Technical Article

Exploring 4 Popular Machine Learning Algorithms for Industrial Applications

January 11, 2023 by Anthony King Ho

Machine learning is a subset of AI that allows a machine to learn using past data. Learn about the two categories of machine learning as well as four major machine learning models often used in industrial applications.

Years ago, when we heard of artificial intelligence (AI), we often associated it with academic research or NASA technology. But today, AI is tightly integrated into our daily lives, sometimes even without us realizing their existences. 

When we wake up in the morning and unlock our phones by using Apple’s FaceID, AI uses algorithms to compare our faces with what it stored (facial recognition). When we are ready for breakfast, the house is already cooling down with the home’s smart thermostat. Food will never run out because of the smart refrigerator. AI is used to learn about our personal preferences and habits to adjust the room temperature and prepare for our grocery shopping list (adaptive learning). 

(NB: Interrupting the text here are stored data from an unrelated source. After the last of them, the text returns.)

/-! ### Reads and writes by XADDR -/

theorem xRead {tag x n st : Nat} {bs : List Byte} (h : s.xRead tag x n = (st, bs, t)) : s.KeepsForm t := by
  unfold State.xRead at h
  split at h
  · exact .devRead h
  · cases h
    exact .refl s

theorem xWrite {tag x st : Nat} {bs : List Byte} (h : s.xWrite tag x bs = (st, t)) : s.KeepsForm t := by
  unfold State.xWrite at h
  split at h
  · exact .of_devWrite h
  · cases h
    exact .hostWrite s _ _

/-! ### Accesses of the host -/

theorem loseLine (a : Nat) (s : State) : s.KeepsForm (s.loseLine a) := by
  unfold State.loseLine
  dsimp only
  split
  · exact .refl s
  split
  · exact (State.KeepsForm.setStack s _ _).trans (.raise _ _ _ _ _ _ _ _)
  · exact (State.KeepsForm.setStack s _ _).trans (.evtAdd _ _ _ _ _)

theorem strike (who a outcome : Nat) (s : State) : s.KeepsForm (s.strike who a outcome) := by
  unfold State.strike
  refine .ite (fun _ => .of_parts rfl rfl) fun _ => .ite (fun _ => .loseLine a s) fun _ => .ite (fun _ => .memCe s _ _ _) fun _ => ?_
  exact .ite (fun _ => .memCe s _ _ _) fun _ => .refl s

theorem serveAccess (m : MemReq) (s : State) : s.KeepsForm (s.serveAccess m) := by
  unfold State.serveAccess
  extract_lets who t x
  have ht : s.KeepsForm t := .ite (fun _ => .refl s) fun _ => .strike _ _ _ s
  refine ht.trans (.ite (fun _ => ?_) fun _ => .ite (fun _ => ?_) fun _ => ?_)
  · exact (State.KeepsForm.devWrite t _ _ _).trans (.of_parts rfl rfl)
  · exact (State.KeepsForm.memUe t _ _ _).trans (.of_parts rfl rfl)
  · exact (State.KeepsForm.devRead rfl).trans (.of_parts rfl rfl)

theorem serveAtomic (m : MemReq) (aop : Nat) (s : State) : s.KeepsForm (s.serveAtomic m aop) := by
  unfold State.serveAtomic
  split
  · exact .of_parts rfl rfl
  · exact (State.KeepsForm.devAtomic s _ _ _ _).trans (.of_parts rfl rfl)

theorem bar2Piece (addr : Nat) (s : State) (p : Nat × List Byte) : s.KeepsForm (s.bar2Piece addr p) := by
  unfold State.bar2Piece
  split
  · next h => exact .of_devWrite h
  · next h => exact (of_devWrite h).trans (.raise _ _ _ _ _ _ _ _)

theorem serveBar2 (m : MemReq) (s : State) : s.KeepsForm (s.serveBar2 m) := by
  by_cases hw : m.write = true
  · rw [State.serveBar2_write hw]
    exact .foldl (.bar2Piece _) _ s
  · rw [State.serveBar2, if_neg hw]
    split
    · next h => exact (devRead h).trans (.setOut _ _)
    · next h => exact ((devRead h).trans (.raise _ _ _ _ _ _ _ _)).trans (.setOut _ _)

theorem serveMem (m : MemReq) (s : State) : s.KeepsForm (s.serveMem m) := by
  unfold State.serveMem
  split
  · exact .serveBar2 m s
  · exact .serveAtomic m _ s
  · exact .serveAccess m s

theorem askMem (m : MemReq) (s : State) : s.KeepsForm (s.askMem m) := .ite (fun _ => .of_parts rfl rfl) fun _ => .serveMem m s

/-! ### The journal -/

theorem releaseOldest (s : State) : s.KeepsForm s.releaseOldest := by
  unfold State.releaseOldest
  split <;> exact .of_parts rfl rfl

theorem closeRange (s : State) : s.KeepsForm s.closeRange := by
  unfold State.closeRange
  split
  · exact .trans (.ite (fun _ => .releaseOldest s) fun _ => .refl s) (.of_parts rfl rfl)
  · exact .of_parts rfl rfl

theorem makeRoom (len n : Nat) (s : State) : s.KeepsForm (s.makeRoom len n) := by
  induction n generalizing s with
  | zero => exact .refl s
  | succ n ih =>
    unfold State.makeRoom
    exact .ite (fun _ => .refl s) fun _ => (State.KeepsForm.releaseOldest s).trans (ih _)

theorem ringPut (s : State) (base size w tag : Nat) (bs : List Byte) : s.KeepsForm (s.ringPut base size w tag bs) := by
  unfold State.ringPut
  extract_lets tail s1
  have h1 : s.KeepsForm s1 := .ite (fun _ => .refl s) fun _ => .after (.devWrite { s with free := s.free + 112 } _ _ _) rfl rfl
  exact h1.trans (.devWrite _ _ _ _)

theorem storeEntry (s : State) (tag : Nat) (bs : List Byte) : s.KeepsForm (s.storeEntry tag bs).1 := by
  unfold State.storeEntry
  extract_lets s1
  have h1 : s.KeepsForm s1 := .ite (fun _ => .makeRoom _ _ s) fun _ => .refl s
  split
  · exact (h1.trans (.raise _ _ _ _ _ _ _ _)).trans (.trans (.closeRange _) (.evtAdd _ _ _ _ _))
  · exact (h1.trans (.ringPut _ _ _ _ _ _)).trans (.of_parts rfl rfl)

theorem inject (unit dst cls txn opc arg : Nat) (mc : Option Nat) (payload : List Byte) (s : State) :
    s.KeepsForm (s.inject unit dst cls txn opc arg mc payload) := .of_posts (.injectAs s _ _ _ _ _ _ _ _ _)

theorem appendEntry (s : State) (tag : Nat) (h : JHead) (data : List Byte) : s.KeepsForm (s.appendEntry tag h data).1 := by
  unfold State.appendEntry
  dsimp only
  split
  · exact (State.KeepsForm.storeEntry s _ _).trans (.inject _ _ _ _ _ _ _ _ _)
  · exact .storeEntry s _ _

theorem journalCopy (s : State) (h : JHead) (data : List Byte) : s.KeepsForm (s.journalCopy h data) :=
  .ite (fun _ => .appendEntry s _ _ _) fun _ => .ite (fun _ => .evtAdd s _ _ _ _) fun _ => .refl s

/-! ### Frames and records -/

theorem onFrame (s : State) (id : Nat) (g : Frame → Frame) : s.KeepsForm (s.onFrame id g) := by
  unfold State.onFrame
  split <;> exact .of_parts rfl rfl

theorem swallow (s : State) (f : Frame) : s.KeepsForm (s.swallow f) :=
  .ite (fun _ => .refl s) fun _ => .ite (fun _ => .of_parts rfl rfl) fun _ => .refl s

theorem removeFrame (s : State) (f : Frame) : s.KeepsForm (s.removeFrame f) := by
  unfold State.removeFrame
  refine .trans ?_ (.of_posts (.freeBufs _ _ _))
  exact .after (.swallow _ f) rfl rfl

theorem reap (s : State) (id : Nat) : s.KeepsForm (s.reap id) := by
  unfold State.reap
  split
  · exact .ite (fun _ => .refl s) fun _ => .removeFrame s _
  · exact .refl s

theorem endRec (sf : Nat) (rec : SRec) (s : State) : s.KeepsForm (s.endRec sf rec) := by
  unfold State.endRec
  refine .trans (.trans ?_ (.onFrame _ _ _)) (.reap _ _)
  split
  · exact .of_posts (.freeBufs _ _ s)
  · exact .refl s

theorem askRec (rec : SRec) (s : State) : s.KeepsForm (s.askRec rec) := by
  unfold State.askRec
  extract_lets s1
  have h1 : s.KeepsForm s1 := by
    simp only [s1]
    split
    · exact .of_posts (.touchPage s _)
    · exact .refl s
  split
  · exact h1.trans (.ite (fun _ => .refl _) fun _ => .of_posts (.touchBufs _ _))
  · exact h1

theorem ringSignal (sf r : Nat) (s : State) : s.KeepsForm (s.ringSignal sf r) := by
  unfold State.ringSignal
  dsimp only
  split
  · split
    · exact .ite (fun _ => .of_parts rfl rfl) fun _ => .refl s
    · exact .refl s
  · exact .refl s

theorem ringConsumed {unit addr : Nat} {c : Option Nat} (h : s.ringConsumed unit addr = (c, t)) : s.KeepsForm t := by
  have hread : ∀ {st : Nat} {bs : List Byte} {w : State},
      (if xDev addr then s.devRead (whoOf unit) (xAddr addr) 8 else (0, s.hostRead (xAddr addr) 8, s)) = (st, bs, w) → s.KeepsForm w := by
    intro st bs w hw
    split at hw
    · exact .devRead hw
    · cases hw
      exact .refl s
  unfold State.ringConsumed at h
  split at h
  · next hw =>
    cases h
    exact hread hw
  · next hw =>
    cases h
    exact hread hw

theorem ringRecord (sf r : Nat) (rec : SRec) (frame : List Byte) (bad : Bool) (copyLen : Nat) (s : State) :
    s.KeepsForm (s.ringRecord sf r rec frame bad copyLen) := by
  unfold State.ringRecord
  dsimp only
  split
  · exact .evtAdd s _ _ _ _
  split
  · next hc =>
    split
    · exact (((ringConsumed hc).trans (.devWrite _ _ _ _)).trans (.onSifter _ _ _)).trans (.ringSignal _ _ _)
    · exact (ringConsumed hc).trans (.evtAdd _ _ _ _ _)
  · next hc => exact (ringConsumed hc).trans (.evtAdd _ _ _ _ _)

theorem writeRecord (sf : Nat) (rec : SRec) (s : State) : s.KeepsForm (s.writeRecord sf rec) := by
  unfold State.writeRecord
  split
  next bytes bad copyLen _ =>
  extract_lets s1 s2
  have h1 : s.KeepsForm s1 := by
    simp only [s1]
    split
    · exact .of_posts (.touchPage s _)
    · exact .refl s
  have h2 : s.KeepsForm s2 := h1.trans (.ite (fun _ => .refl _) fun _ => .journalCopy _ _ _)
  exact (h2.trans (.ringRecord _ _ _ _ _ _ _)).trans (.endRec _ _ _)

theorem storeError (s : State) (unit tag upset q : Nat) : s.KeepsForm (s.storeError unit tag upset q) := by
  unfold State.storeError
  refine .ite (fun _ => ?_) fun _ => .ite (fun _ => .raise s _ _ _ _ _ _ _) fun _ => .refl s
  exact ((State.KeepsForm.useFree s).trans (.raise _ _ _ _ _ _ _ _)).trans (.sbAdd _ _ _)

theorem flushRecs (sf upset fuel : Nat) (s : State) : s.KeepsForm (s.flushRecs sf upset fuel) := by
  induction fuel generalizing s upset with
  | zero => exact .refl s
  | succ fuel ih =>
    unfold State.flushRecs
    extract_lets x
    split
    · exact .refl s
    extract_lets ended went
    have hwent : ∀ v : State, v.KeepsForm (went v) := fun v => .onSifter v sf _
    split
    · exact .refl s
    split
    · exact ((((hwent s).trans (.evtAdd _ _ _ _ _)).trans (.evtAdd _ _ _ _ _)).trans (.endRec _ _ _)).trans (ih _ _)
    next r t hbuf =>
    have ht : s.KeepsForm t := by
      split at hbuf
      · cases hbuf
        exact .refl s
      · obtain ⟨a, ha, hbuf⟩ := Option.map_eq_some_iff.mp hbuf
        cases hbuf
        exact .of_posts (.alloc ha)
    split
    · extract_lets u
      have hu : s.KeepsForm u := (ht.trans (hwent t)).trans (.storeError _ _ _ _ _)
      refine hu.trans (.trans (.ite (fun _ => ?_) fun _ => .writeRecord _ _ _) (ih _ _))
      exact (State.KeepsForm.evtAdd _ _ _ _ _).trans (.endRec _ _ _)
    · exact (ht.trans (.onSifter _ _ _)).trans (.askRec _ _)

theorem pumpAllRecs (s : State) : s.KeepsForm s.pumpAllRecs := .foldl (fun t _ => .flushRecs _ _ _ t) _ s

/-! ### The Rally REQ server -/

theorem serveReq (k : Pkt) (s : State) : s.KeepsForm (s.serveReq k) := by
  have hreply : ∀ (u : State) (opc : Nat) (payload : List Byte), u.KeepsForm ((u.freePkt k).reply k opc payload) := fun u opc payload =>
    (State.KeepsForm.of_posts (.freePkt u k)).trans (.inject _ _ _ _ _ _ _ _ _)
  unfold State.serveReq
  extract_lets done fault
  have hfault : ∀ (u : State) (code : Nat), u.KeepsForm (fault code u) := fun u code => hreply u _ _
  refine .ite (fun _ => .ite (fun _ => hfault s _) fun _ => ?_) fun _ => .ite (fun _ => .ite (fun _ => hfault s _) fun _ => ?_) fun _ =>
    .ite (fun _ => .ite (fun _ => .ite (fun _ => hfault s _) fun _ => ?_) fun _ => .ite (fun _ => hfault s _) fun _ => ?_) fun _ => hfault s _
  · exact (State.KeepsForm.devWrite s _ _ _).trans (.ite (fun _ => hreply _ _ _) fun _ => hfault _ _)
  · exact (State.KeepsForm.devRead rfl).trans (.ite (fun _ => hreply _ _ _) fun _ => hfault _ _)
  · exact (State.KeepsForm.atomicFormat s _ _ _).trans (hfault _ _)
  · exact (State.KeepsForm.devAtomic s _ _ _ _).trans (.ite (fun _ => hreply _ _ _) fun _ => hfault _ _)

theorem serveReqs (n : Nat) (s : State) : s.KeepsForm (s.serveReqs n) := by
  induction n generalizing s with
  | zero => exact .refl s
  | succ n ih =>
    unfold State.serveReqs
    split
    · exact .refl s
    next k rest _ =>
    have hserve : s.KeepsForm (({ s with rly.reqIn := rest } : State).serveReq k) := .after (t := { s with rly.reqIn := rest }) (.serveReq _ _) rfl rfl
    exact .ite (fun _ => .refl s) fun _ => hserve.trans (ih _)

theorem serveWaiting (s : State) : s.KeepsForm s.serveWaiting := by
  unfold State.serveWaiting
  extract_lets idle t
  have ht : s.KeepsForm t := .after (t := { s with mem.queue := [] }) (.foldl (fun u m => .askMem m u) _ _) rfl rfl
  exact (ht.trans (.serveReqs _ _)).trans (.pumpAllRecs _)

When we drive to work, Google Maps gives us the fastest route and monitors the real-time traffic (neural network). After a day of work, we can talk to Alexa (speech recognition) and ask for a recommendation for a movie. Netflix then starts streaming based on our past viewing history (decision trees). Without a doubt, AI is embedded in our daily lives.

 

Machine Learning - Supervised vs Unsupervised

Machine learning is a subset of AI that allows a machine to automatically learn using past data without the need to use complex mathematics or program in every scenario. There are two categories of machine learning, supervised learning and unsupervised learning. Let’s first take a look at the difference between them.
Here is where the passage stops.